I would have given up after the bee sting. Take care


----------



## Bothus (Sep 14, 2009)

Wow. I'm sorry for your pain but grateful for your sense of humor.

Thanks for making my day brighter.

Bothus


----------



## patron (Apr 2, 2009)

take the night off .
tomorrow will be a better day ( i hope ) !

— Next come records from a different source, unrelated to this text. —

-- ==== Sys2Proof/Decode.lean ====
section
/-! DEFINITION. Decoding an instruction word (R51, R52, R57, R62, R64), the encoder written from the same tables,
and the assembler notation of R71. -/

namespace Sys2Proof

/-- `dig_k(w)`, the decimal digit of weight `10^k` (00_scope.md section 5). -/
def digit (k w : Nat) : Nat := w / 10 ^ k % 10

/-- The mode a decimal digit stands for (R56). -/
def Mode.ofDigit : Nat → Mode
  | 0 => .position
  | 1 => .immediate
  | 2 => .relative
  | d + 3 => .unknown (Fin.ofNat 7 d)

/-- The decimal digit that encodes a mode (R56). -/
def Mode.digit : Mode → Nat
  | .position => 0
  | .immediate => 1
  | .relative => 2
  | .unknown k => 3 + k.val

/-- `Mode(n)` of R57: the mode of parameter `n` (counted from 1) is digit `1 + n` of the instruction word. -/
def modeOf (w n : Nat) : Mode := Mode.ofDigit (Sys2Proof.digit (1 + n) w)

/-- Why a word is no instruction word (R64). Both raise `UnknownOpcode`. -/
inductive DecodeError where
  /-- the word is negative (R52) -/
  | negativeWord
  /-- the word's last two digits are no opcode of R62 -/
  | noSuchOpcode (op : Nat)
deriving DecidableEq, Repr

/-- The instruction a non-negative word encodes, by its last two decimal digits (R62). -/
def decodeNat (w : Nat) : Except DecodeError Instr :=
  match w % 100 with
  | 1 => .ok (.add (modeOf w 1) (modeOf w 2) (modeOf w 3))
  | 2 => .ok (.mul (modeOf w 1) (modeOf w 2) (modeOf w 3))
  | 3 => .ok (.inp (modeOf w 1))
  | 4 => .ok (.out (modeOf w 1))
  | 5 => .ok (.jt (modeOf w 1) (modeOf w 2))
  | 6 => .ok (.jf (modeOf w 1) (modeOf w 2))
  | 7 => .ok (.lt (modeOf w 1) (modeOf w 2) (modeOf w 3))
  | 8 => .ok (.eq (modeOf w 1) (modeOf w 2) (modeOf w 3))
  | 9 => .ok (.arb (modeOf w 1))
  | 99 => .ok .hlt
  | op => .error (.noSuchOpcode op)

/-- Decoding is total on any cell: a negative word is rejected (R52), any other is read as a decimal numeral (R51).
Digits that belong to no parameter of the instruction are not examined (R54). -/
def decode (w : Word) : Except DecodeError Instr :=
  if w.toInt < 0 then .error .negativeWord else decodeNat w.toNat

/-- The opcode of an instruction (R62). -/
def Instr.opcode : Instr → Nat
  | .add _ _ _ => 1
  | .mul _ _ _ => 2
  | .inp _ => 3
  | .out _ => 4
  | .jt _ _ => 5
  | .jf _ _ => 6
  | .lt _ _ _ => 7
  | .eq _ _ _ => 8
  | .arb _ => 9
  | .hlt => 99

/-- The numeral whose decimal digits, lowest first, are the digits of the modes. -/
def modesNumeral : List Mode → Nat
  | [] => 0
  | m :: ms => m.digit + 10 * modesNumeral ms

/-- `opcode + 100*m1 + 1000*m2 + 10000*m3` (R51, with the ignored high part 0). -/
def Instr.numeral (i : Instr) : Nat := i.opcode + 100 * modesNumeral i.modes

/-- The instruction word of an instruction (R51). -/
def encode (i : Instr) : Word := BitVec.ofNat 64 i.numeral

/-- The cells of an instruction with its parameter words (R50): the instruction word first. -/
def encodeCells (i : Instr) (params : List Word) : List Word := encode i :: params

/-- One operand in the assembler notation of R71. -/
inductive AsmOperand where
  /-- `[p]` -/
  | cell (p : Word)
  /-- `#p` -/
  | value (p : Word)
  /-- `[RB+p]` -/
  | based (p : Word)
deriving DecidableEq, Repr

/-- The mode an operand notation stands for (R71). -/
def AsmOperand.mode : AsmOperand → Mode
  | .cell _ => .position
  | .value _ => .immediate
  | .based _ => .relative

/-- The raw parameter word of an operand (R71). -/
def AsmOperand.word : AsmOperand → Word
  | .cell p | .value p | .based p => p

/-- A listing line `MNEM o1, o2, o3` (R70, R71): the mnemonics of R62, with their operands in parameter order. -/
inductive AsmLine where
  | add (a b d : AsmOperand)
  | mul (a b d : AsmOperand)
  | inp (d : AsmOperand)
  | out (a : AsmOperand)
  | jt (a b : AsmOperand)
  | jf (a b : AsmOperand)
  | lt (a b d : AsmOperand)
  | eq (a b d : AsmOperand)
  | arb (a : AsmOperand)
  | hlt
  /-- `DATA v` -/
  | data (v : Word)
deriving DecidableEq, Repr

/-- `#p` is not allowed for a destination (R71). -/
def AsmOperand.asDest : AsmOperand → Option Mode
  | .cell _ => some .position
  | .value _ => none
  | .based _ => some .relative

/-- The cells a listing line assembles to (R71), none where the notation does not allow it. -/
def assemble : AsmLine → Option (List Word)
  | .add a b d => d.asDest.map fun m3 => encodeCells (.add a.mode b.mode m3) [a.word, b.word, d.word]
  | .mul a b d => d.asDest.map fun m3 => encodeCells (.mul a.mode b.mode m3) [a.word, b.word, d.word]
  | .lt a b d => d.asDest.map fun m3 => encodeCells (.lt a.mode b.mode m3) [a.word, b.word, d.word]
  | .eq a b d => d.asDest.map fun m3 => encodeCells (.eq a.mode b.mode m3) [a.word, b.word, d.word]
  | .inp d => d.asDest.map fun m1 => encodeCells (.inp m1) [d.word]
  | .out a => some (encodeCells (.out a.mode) [a.word])
  | .arb a => some (encodeCells (.arb a.mode) [a.word])
  | .jt a b => some (encodeCells (.jt a.mode b.mode) [a.word, b.word])
  | .jf a b => some (encodeCells (.jf a.mode b.mode) [a.word, b.word])
  | .hlt => some (encodeCells .hlt [])
  | .data v => some [v]

/-- Cell `k` of a string of bits in which the first cell is bits 63..0, the next bits 127..64, and so on. -/
def cellOfBits (w k : Nat) : Word := BitVec.ofNat 64 (w / 2 ^ (64 * k))

/-- The instruction this decoder reads from an instruction whose bits are `w`, numbered as opcode_table.json numbers
them: the instruction word is the first cell, and it alone decides (R63). Bits above `nbits` are 0. Log entry 21. -/
def decodeTableWord (nbits w : Nat) : Option Instr :=
  match decode (cellOfBits (w % 2 ^ nbits) 0) with
  | .ok i => some i
  | .error _ => none

end Sys2Proof
end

my touchy-feely neighbor came by today ,
and told me the stars are moving to a new place ,
i'm not sure how he knows this , 
i just look up in the sky , they move from east to west .
so everything is aligning for you to recover !


----------



## johnnymo (Aug 15, 2009)

Just stay inside tomorrow! I would hate for anything else to happen to you. How you feel better soon.


----------



## Dennisgrosen (Nov 14, 2009)

Sorry that you had such a day
glad you can see the funny side of it
glad that it make me smile to read it
always look at the brighte site of life as monthy pyton say
recover fast and take the next´s days of
in a week all is forgotten
and the battle begin´s again
take care and be safe

Dennis


----------



## RvK (Nov 22, 2009)

Dang.
Well look at the bright side…
...
...
...
Yea, I got nuthin…


----------



## sras (Oct 31, 2009)

I would back away from the computer before carpal tunnel or eye strain sets in!


----------



## Rick Dennington (Aug 27, 2009)

Greetings:
If I would have been there, I would of LMAO…. I love to see people in pain….it just makes me feel better..
Rules:.... Nevewr scrape glue with a putty knife… no no…. that's what glue scrapers are for…..
Always cover coffee cup with a folded shop towel.. keeps varments out!
Never mess with a log that's bigger than you….......get help, or rent a fork lift…
Take two Advil, and don't call anyone…......we really don't care…..lol lol.


----------



## vegeta (Mar 10, 2009)

WOW, was there a black cloud hanging over your house yesterday. i have done that with the putty knife. 
i now have a small piece of scrap metal 3 in by 2 in i use as a pull scraper to get glue off
here's hopping for a better day today


----------



## varmintjcl (Jan 4, 2010)

You mean your wife didn't offer to unload those logs for you?


----------



## Padre (Nov 5, 2008)

Wow, that WAS a bad day. Or should I say 'mmmph llmpyjhhh lhmmhphhh'. Sorry, couldn't resist! 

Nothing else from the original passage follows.